Si éste tal vez, no es ya un lugar distinto del de las anécdotas y esto otro un cuerpo diferente al
del espejo. Como si en algún momento, sin haberte dado cuenta, hubieses despertado en una
cama distinta, con un somier ajeno por el que has ido dando tus sueños a cambio de un
afrodisíaco, y no hayas sentido esa extrañeza hasta este momento. Este instante en que no se
desliza por el colchón nadie más que un caudal de serpientes, moviéndose con las mismas
caricias con las que las larvas refriegan el viento de la noche.

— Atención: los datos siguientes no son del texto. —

-- ==== Sys2Proof/Machine/PacketRun.lean ====
section
/-! DEFINITION. When a fetched packet starts and takes effect (R84, R85), and the frame every packet command shares. -/

namespace Sys2Proof.Machine

/-- The packets of `l` that have started by R84: an ordered packet once it is the oldest of its ring, another once no
older ordered packet of its ring is left. -/
def startedIn : List Packet → List Packet
  | [] => []
  | p :: ps => if p.ordered then [p] else p :: (ps.takeWhile fun q => !q.ordered)

/-- The packets of a ring that have started: one held on chip has not replied, so an ordered packet waits for it, and a packet
behind an ordered one waits for that one (R67, R84). -/
def Ring.started (r : Ring) : List Packet :=
  (startedIn r.inProgress).filter fun p => r.held.all fun h => decide (p.acc < h.acc) || (!p.ordered && !h.ordered)

/-- Every packet that has started. -/
def State.started (s : State) : List Packet := s.pcie.rings.flatMap Ring.started ++ s.pcie.orphans

def Packet.object (p : Packet) : Option Obj := objectOf p.opcode p.params

/-- No other started packet stands before the packet on its object: none of lower accept stamp, and none whose effect has begun and
not ended. A packet queued for a resource holds none back (R85). -/
def State.firstOnObject (s : State) (p : Packet) : Bool :=
  match p.object with
  | none => true
  | some o =>
    !(s.started.any fun q => (decide (q.acc < p.acc) || (q.waiting && q.acc != p.acc)) && !q.queued && q.object == some o)

/-- The packet a command runs: fetched under the accept stamp named, of the command's opcode, started, not waiting, and
first on its object; a dump leaves the four packets of R82 alone. -/
def State.ready (s : State) (op : PktOp) (opcode : Nat) : Option Packet :=
  match s.started.find? fun q => q.acc == op.acc with
  | none => none
  | some p =>
    let asked := s.dump.stage == .none || [0, 1, 2, 0x21].contains opcode
    if p.opcode == opcode && !p.waiting && asked && s.firstOnObject p then some p else none

/-- ST_INTERNAL: an error record and EV_INTERNAL_FAULT at the failing unit (R92, R455). -/
def State.internalFault (p : Packet) (loc : BitVec 64) (s : State) : State :=
  (s.raiseAt loc.toNat Ev.internalFault (le 2 p.opcode ++ le 4 p.tag ++ le 1 p.ring)).fail p St.internal

/-- Run a packet: nothing when it is not in progress or may not take effect yet; ST_INTERNAL on an internal fault;
ST_DATA_FAULT when it has a data buffer and the DMA fails or is not possible (R67, R92); else its own effect. -/
def packetRun (opcode : Nat) (op : PktOp) (s : State) (effect : Packet → State → State) : Result :=
  match s.ready op opcode with
  | none => .next s
  | some p =>
    match op.internal with
    | some loc => .next (s.internalFault p loc)
    | none =>
      if decide (0 < p.dataLen) && !(op.dma && s.dma) then .next (s.fail p St.dataFault)
      else .next (effect p s)

end Sys2Proof.Machine
end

Y hay veces, veces contadas, en las que amanezco con la piel recién tatuada. Con mucha tierra
entre tus lorzas y todavía fresca por el baño de luna. Con mucho frío en las yemas y un verde
agave que viene a endulzar los oídos, que viene a decirme que los ruidos que nacen bajo la
cama no son de unos rostros desconocidos, sino de un goteo que procede de la médula
descubierta por los edredones. Esas veces, siento que vienes a contarme de nuevo las cosas
que hice, como explicándoselas a un niño pequeño, o a una anciana de edad muy avanzada,
narrándolo todo de una manera para que lo entienda. Y ciertamente se comprende de punta a
punta, pero a su vez, las tiras y bordes de la piel se sienten como de una lengua inexperta.
Como si la piel fuese extranjera. Como si las costuras que se zigzaguean en el dorso
perteneciesen a un aspirante, a alguien que todavía no ha alcanzado la técnica precisa y ha
bordado en la espalda poco más que bocetos y señas de colores. Y tal vez, alguien quisiera
encontrar una palabra propia de la que estirar hasta dejar la piel deshilvanada, a la intemperie.
Estirar de una marca mía pero que ya no es de alguien. Marcarla en otra parte.